_Task item_
Copy the entries character for character.

Materials provided START

/-- 41_joint_mapper.md section 3: no command reads the `SERVO` field: with other servo ids in the LUT every command
that answers a next state gives the same state, but for those ids. -/
def Obligations.ServoIdsOfTheLutAreNotRead : Prop :=
  ∀ (i : Instr) (s t : State) (a b : Nat), exec i s = .next t →
    exec i { s with params := withServos s.params a b } = .next { t with params := withServos t.params a b }

/-- 10_state.md section 7: the model's check of the parameters, which tests MAP_P2A at the two ends of its input only
(DEDUCED, notes/assumptions/10.md), accepts exactly the parameters of the spec's words: F at most 31 and, for each entry,
the bounds and a MAP_P2A result that fits for every input position. -/
def Obligations.ParameterCheckIsTheSpecsCondition : Prop :=
  ∀ p : Params, p.wellFormed = true ↔ ParamsAccepted p

/-- 10_state.md section 7 (an inference the spec marks as its own): the default CAL is well-formed, under either
rounding mode. -/
def Obligations.DefaultParametersAreWellFormed : Prop :=
  ∀ mode, Params.wellFormed { defaultParams with roundMode := mode } = true

/-- 10_state.md R34 ("A model refuses a configuration that is not"): under parameters outside the spec's condition no
step and no mapper command gives a next state. The form of the refusal is the model's (notes/assumptions/5.md). -/
def Obligations.IllFormedParametersAreRefused : Prop :=
  ∀ (s : State) (j : Joint) (p : BitVec 12), ¬ ParamsAccepted s.params →
    step s = .refused .illFormedParameters ∧ exec (.mapA2p j) s = .refused .illFormedParameters ∧
    exec (.mapP2a j p) s = .refused .illFormedParameters

/-- 93_implementation_defined.md I10 ("a model that meets one has departed from the spec: `fault`"): a step from a state
with a reserved ERR code faults (notes/assumptions/6.md). -/
def Obligations.ReservedErrCodeFaults : Prop :=
  ∀ s : State, s.params.wellFormed = true → 3 ≤ s.err.toNat → step s = .fault .reservedErrCode

/-! ## The whole machine -/

/-- 60_exceptions.md R123 and R122: whatever the command, it ends in success (ERR 0, STICKY unchanged) or, for CK_FINAL
with CKNE 0 alone, in EMPTY with ERR and STICKY the only state changed; no command is stopped for its operands. The
parameters are accepted (00_scope.md R9). -/
def Obligations.EveryCommandSucceedsButEmptyCkFinal : Prop :=
  ∀ (i : Instr) (s : State), s.params.wellFormed = true →
    ∃ t, exec i s = .next t ∧
      ((i = .ckFinal ∧ s.ckne = false ∧ t = { s with err := 2, sticky := true }) ∨
       (¬ (i = .ckFinal ∧ s.ckne = false) ∧ t.err = 0 ∧ t.sticky = s.sticky))

/-- 10_state.md R29: every CMD write gives ERR one of its three codes; an access that is no CMD write, and a bus error,
leave it unchanged; reset clears it. -/
def Obligations.ErrIsWrittenByCommandsOnly : Prop :=
  ∀ (s t : State) (e : HostEvent) (rest : List HostEvent), s.pending = e :: rest → step s = .next t →
    (∀ c, cmdWord e = some c →
      (t.err = 0 ∧ ∃ i, decode c = .ok i) ∨ (t.err = 1 ∧ ∃ x, decode c = .error x) ∨
      (t.err = 2 ∧ decode c = .ok .ckFinal ∧ s.ckne = false)) ∧
    (cmdWord e = none → e ≠ .reset → t.err = s.err) ∧ (e = .reset → t.err = 0)

/-- 10_state.md R30 over whole runs: once set, STICKY stays set until a reset; and a run with no reset in which STICKY
stays clear has met no failing command. -/
def Obligations.StickyHoldsUntilReset : Prop :=
  ∀ (n : Nat) (s t : State), (∀ e ∈ s.pending, e ≠ .reset) → runSteps n s = .next t →
    (s.sticky = true → t.sticky = true) ∧
    (t.sticky = false → ∀ (k : Nat) (u : State), k ≤ n → runSteps k s = .next u →
      u.sticky = false ∧ (s.err = 0 → u.err = 0))

/-- 70_reset_and_hazards.md section 3 (R145, R147, R149): FRAME and FLEN change only in a packet-building command, RESULT
only in a successful result-producing command, ACC and CKNE only in CK_INIT and CK_BYTE, and all of them in reset. -/
def Obligations.EachRegisterChangesOnlyByItsCommands : Prop :=
  ∀ s t : State, step s = .next t → s.pending.head? ≠ some .reset →
    ((∀ i, s.nextCommand = some i → buildsPacket i = false) → t.frame = s.frame ∧ t.flen = s.flen) ∧
    ((∀ i, s.nextCommand = some i → producesResult i = false ∨ (i = .ckFinal ∧ s.ckne = false)) →
      t.result = s.result) ∧
    ((∀ i, s.nextCommand = some i → feedsSum i = false) → t.acc = s.acc ∧ t.ckne = s.ckne)

/-- 10_state.md section 7: no host access, no command and no reset changes the LUT or the other parameters. -/
def Obligations.ParametersNeverChange : Prop :=
  ∀ (n : Nat) (s t : State), runSteps n s = .next t → t.params = s.params

/-- 10_state.md sections 4 to 6 (R26, an inference the spec marks as its own, R28, R31): every step from a state that
meets the invariant gives a state that meets it. -/
def Obligations.StepKeepsInv : Prop :=
  ∀ s t : State, Inv s → step s = .next t → Inv t

/-- 60_exceptions.md section 1 ("No operation is fatal to the process"): from every state that meets the invariant, for
every sequence of host events, the machine never faults and is never refused. -/
def Obligations.NoHostSequenceStopsTheMachine : Prop :=
  ∀ (n : Nat) (s : State), Inv s → ∃ t, runSteps n s = .next t ∧ Inv t

/-- 30_encoding.md section 7 (the expansion of `ENC_MOVE_J j, sid`): MAP_A2P, the read of RESULT, and ENC_MOVE with the
position the host carries leave in FRAME the "write position" packet of the clamped position of ARG. -/
def Obligations.EncMoveJSendsTheMappedPosition : Prop :=
  ∀ (s : State) (j : Joint) (sid : BitVec 8), Ready s → s.pending = encMoveJStart j →
    ∃ (t u : State) (r : Word) (es : List HostEvent),
      runSteps 2 s = .next t ∧ t.response = .data r ∧ encMoveJFinish sid.toNat r = .ok es ∧
      runSteps 1 { t with pending := es } = .next u ∧
      (r.toNat : Int) = a2pPosition s.params (calEntry s.params.cal j) (sext32 s.arg) ∧
      wirePacket (.encMove sid (r.setWidth 16)) = some u.packet

/-- 10_state.md section 5 (R27 and R28) as an invariant of the step: from every ready state whose ACC is the sum modulo
256 of the bytes `fed` and whose CKNE says whether there is one, the step on any event answers a state of which the same
holds for the bytes fed after that event. Pending is the model's own field (DESIGN CHOICE, notes/assumptions/1.md). -/
def Obligations.StepKeepsTheSumOfTheBytesFed : Prop :=
  ∀ (s : State) (fed : List Byte) (e : HostEvent) (rest : List HostEvent),
    Ready s → HoldsSum s fed → s.pending = e :: rest →
    ∃ t, step s = .next t ∧ HoldsSum t (fedAfter fed e) ∧ Ready t ∧ t.pending = rest

/-- 10_state.md section 4 (R25) as an invariant of the step: from every ready state whose FRAME holds the packet `p` (its
bytes in order, FLEN its length, zero bytes above), the step on any event answers a state whose FRAME holds the last
packet after that event. Pending is the model's own field (DESIGN CHOICE, notes/assumptions/1.md). -/
def Obligations.StepKeepsTheLastPacket : Prop :=
  ∀ (s : State) (p : List Byte) (e : HostEvent) (rest : List HostEvent),
    Ready s → HoldsPacket s p → s.pending = e :: rest →
    ∃ t, step s = .next t ∧ HoldsPacket t (packetAfter p e) ∧ Ready t ∧ t.pending = rest
end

Materials provided END

_Output for this task_
/-- 41_joint_mapper.md section 3: no command reads the `SERVO` field: with other servo ids in the LUT every command
that answers a next state gives the same state, but for those ids. -/
def Obligations.ServoIdsOfTheLutAreNotRead : Prop :=
  ∀ (i : Instr) (s t : State) (a b : Nat), exec i s = .next t →
    exec i { s with params := withServos s.params a b } = .next { t with params := withServos t.params a b }

/-- 10_state.md section 7: the model's check of the parameters, which tests MAP_P2A at the two ends of its input only
(DEDUCED, notes/assumptions/10.md), accepts exactly the parameters of the spec's words: F at most 31 and, for each entry,
the bounds and a MAP_P2A result that fits for every input position. -/
def Obligations.ParameterCheckIsTheSpecsCondition : Prop :=
  ∀ p : Params, p.wellFormed = true ↔ ParamsAccepted p

/-- 10_state.md section 7 (an inference the spec marks as its own): the default CAL is well-formed, under either
rounding mode. -/
def Obligations.DefaultParametersAreWellFormed : Prop :=
  ∀ mode, Params.wellFormed { defaultParams with roundMode := mode } = true

/-- 10_state.md R34 ("A model refuses a configuration that is not"): under parameters outside the spec's condition no
step and no mapper command gives a next state. The form of the refusal is the model's (notes/assumptions/5.md). -/
def Obligations.IllFormedParametersAreRefused : Prop :=
  ∀ (s : State) (j : Joint) (p : BitVec 12), ¬ ParamsAccepted s.params →
    step s = .refused .illFormedParameters ∧ exec (.mapA2p j) s = .refused .illFormedParameters ∧
    exec (.mapP2a j p) s = .refused .illFormedParameters

/-- 93_implementation_defined.md I10 ("a model that meets one has departed from the spec: `fault`"): a step from a state
with a reserved ERR code faults (notes/assumptions/6.md). -/
def Obligations.ReservedErrCodeFaults : Prop :=
  ∀ s : State, s.params.wellFormed = true → 3 ≤ s.err.toNat → step s = .fault .reservedErrCode

/-! ## The whole machine -/

/-- 60_exceptions.md R123 and R122: whatever the command, it ends in success (ERR 0, STICKY unchanged) or, for CK_FINAL
with CKNE 0 alone, in EMPTY with ERR and STICKY the only state changed; no command is stopped for its operands. The
parameters are accepted (00_scope.md R9). -/
def Obligations.EveryCommandSucceedsButEmptyCkFinal : Prop :=
  ∀ (i : Instr) (s : State), s.params.wellFormed = true →
    ∃ t, exec i s = .next t ∧
      ((i = .ckFinal ∧ s.ckne = false ∧ t = { s with err := 2, sticky := true }) ∨
       (¬ (i = .ckFinal ∧ s.ckne = false) ∧ t.err = 0 ∧ t.sticky = s.sticky))

/-- 10_state.md R29: every CMD write gives ERR one of its three codes; an access that is no CMD write, and a bus error,
leave it unchanged; reset clears it. -/
def Obligations.ErrIsWrittenByCommandsOnly : Prop :=
  ∀ (s t : State) (e : HostEvent) (rest : List HostEvent), s.pending = e :: rest → step s = .next t →
    (∀ c, cmdWord e = some c →
      (t.err = 0 ∧ ∃ i, decode c = .ok i) ∨ (t.err = 1 ∧ ∃ x, decode c = .error x) ∨
      (t.err = 2 ∧ decode c = .ok .ckFinal ∧ s.ckne = false)) ∧
    (cmdWord e = none → e ≠ .reset → t.err = s.err) ∧ (e = .reset → t.err = 0)

/-- 10_state.md R30 over whole runs: once set, STICKY stays set until a reset; and a run with no reset in which STICKY
stays clear has met no failing command. -/
def Obligations.StickyHoldsUntilReset : Prop :=
  ∀ (n : Nat) (s t : State), (∀ e ∈ s.pending, e ≠ .reset) → runSteps n s = .next t →
    (s.sticky = true → t.sticky = true) ∧
    (t.sticky = false → ∀ (k : Nat) (u : State), k ≤ n → runSteps k s = .next u →
      u.sticky = false ∧ (s.err = 0 → u.err = 0))

/-- 70_reset_and_hazards.md section 3 (R145, R147, R149): FRAME and FLEN change only in a packet-building command, RESULT
only in a successful result-producing command, ACC and CKNE only in CK_INIT and CK_BYTE, and all of them in reset. -/
def Obligations.EachRegisterChangesOnlyByItsCommands : Prop :=
  ∀ s t : State, step s = .next t → s.pending.head? ≠ some .reset →
    ((∀ i, s.nextCommand = some i → buildsPacket i = false) → t.frame = s.frame ∧ t.flen = s.flen) ∧
    ((∀ i, s.nextCommand = some i → producesResult i = false ∨ (i = .ckFinal ∧ s.ckne = false)) →
      t.result = s.result) ∧
    ((∀ i, s.nextCommand = some i → feedsSum i = false) → t.acc = s.acc ∧ t.ckne = s.ckne)

/-- 10_state.md section 7: no host access, no command and no reset changes the LUT or the other parameters. -/
def Obligations.ParametersNeverChange : Prop :=
  ∀ (n : Nat) (s t : State), runSteps n s = .next t → t.params = s.params

/-- 10_state.md sections 4 to 6 (R26, an inference the spec marks as its own, R28, R31): every step from a state that
meets the invariant gives a state that meets it. -/
def Obligations.StepKeepsInv : Prop :=
  ∀ s t : State, Inv s → step s = .next t → Inv t

/-- 60_exceptions.md section 1 ("No operation is fatal to the process"): from every state that meets the invariant, for
every sequence of host events, the machine never faults and is never refused. -/
def Obligations.NoHostSequenceStopsTheMachine : Prop :=
  ∀ (n : Nat) (s : State), Inv s → ∃ t, runSteps n s = .next t ∧ Inv t

/-- 30_encoding.md section 7 (the expansion of `ENC_MOVE_J j, sid`): MAP_A2P, the read of RESULT, and ENC_MOVE with the
position the host carries leave in FRAME the "write position" packet of the clamped position of ARG. -/
def Obligations.EncMoveJSendsTheMappedPosition : Prop :=
  ∀ (s : State) (j : Joint) (sid : BitVec 8), Ready s → s.pending = encMoveJStart j →
    ∃ (t u : State) (r : Word) (es : List HostEvent),
      runSteps 2 s = .next t ∧ t.response = .data r ∧ encMoveJFinish sid.toNat r = .ok es ∧
      runSteps 1 { t with pending := es } = .next u ∧
      (r.toNat : Int) = a2pPosition s.params (calEntry s.params.cal j) (sext32 s.arg) ∧
      wirePacket (.encMove sid (r.setWidth 16)) = some u.packet

/-- 10_state.md section 5 (R27 and R28) as an invariant of the step: from every ready state whose ACC is the sum modulo
256 of the bytes `fed` and whose CKNE says whether there is one, the step on any event answers a state of which the same
holds for the bytes fed after that event. Pending is the model's own field (DESIGN CHOICE, notes/assumptions/1.md). -/
def Obligations.StepKeepsTheSumOfTheBytesFed : Prop :=
  ∀ (s : State) (fed : List Byte) (e : HostEvent) (rest : List HostEvent),
    Ready s → HoldsSum s fed → s.pending = e :: rest →
    ∃ t, step s = .next t ∧ HoldsSum t (fedAfter fed e) ∧ Ready t ∧ t.pending = rest

/-- 10_state.md section 4 (R25) as an invariant of the step: from every ready state whose FRAME holds the packet `p` (its
bytes in order, FLEN its length, zero bytes above), the step on any event answers a state whose FRAME holds the last
packet after that event. Pending is the model's own field (DESIGN CHOICE, notes/assumptions/1.md). -/
def Obligations.StepKeepsTheLastPacket : Prop :=
  ∀ (s : State) (p : List Byte) (e : HostEvent) (rest : List HostEvent),
    Ready s → HoldsPacket s p → s.pending = e :: rest →
    ∃ t, step s = .next t ∧ HoldsPacket t (packetAfter p e) ∧ Ready t ∧ t.pending = rest
end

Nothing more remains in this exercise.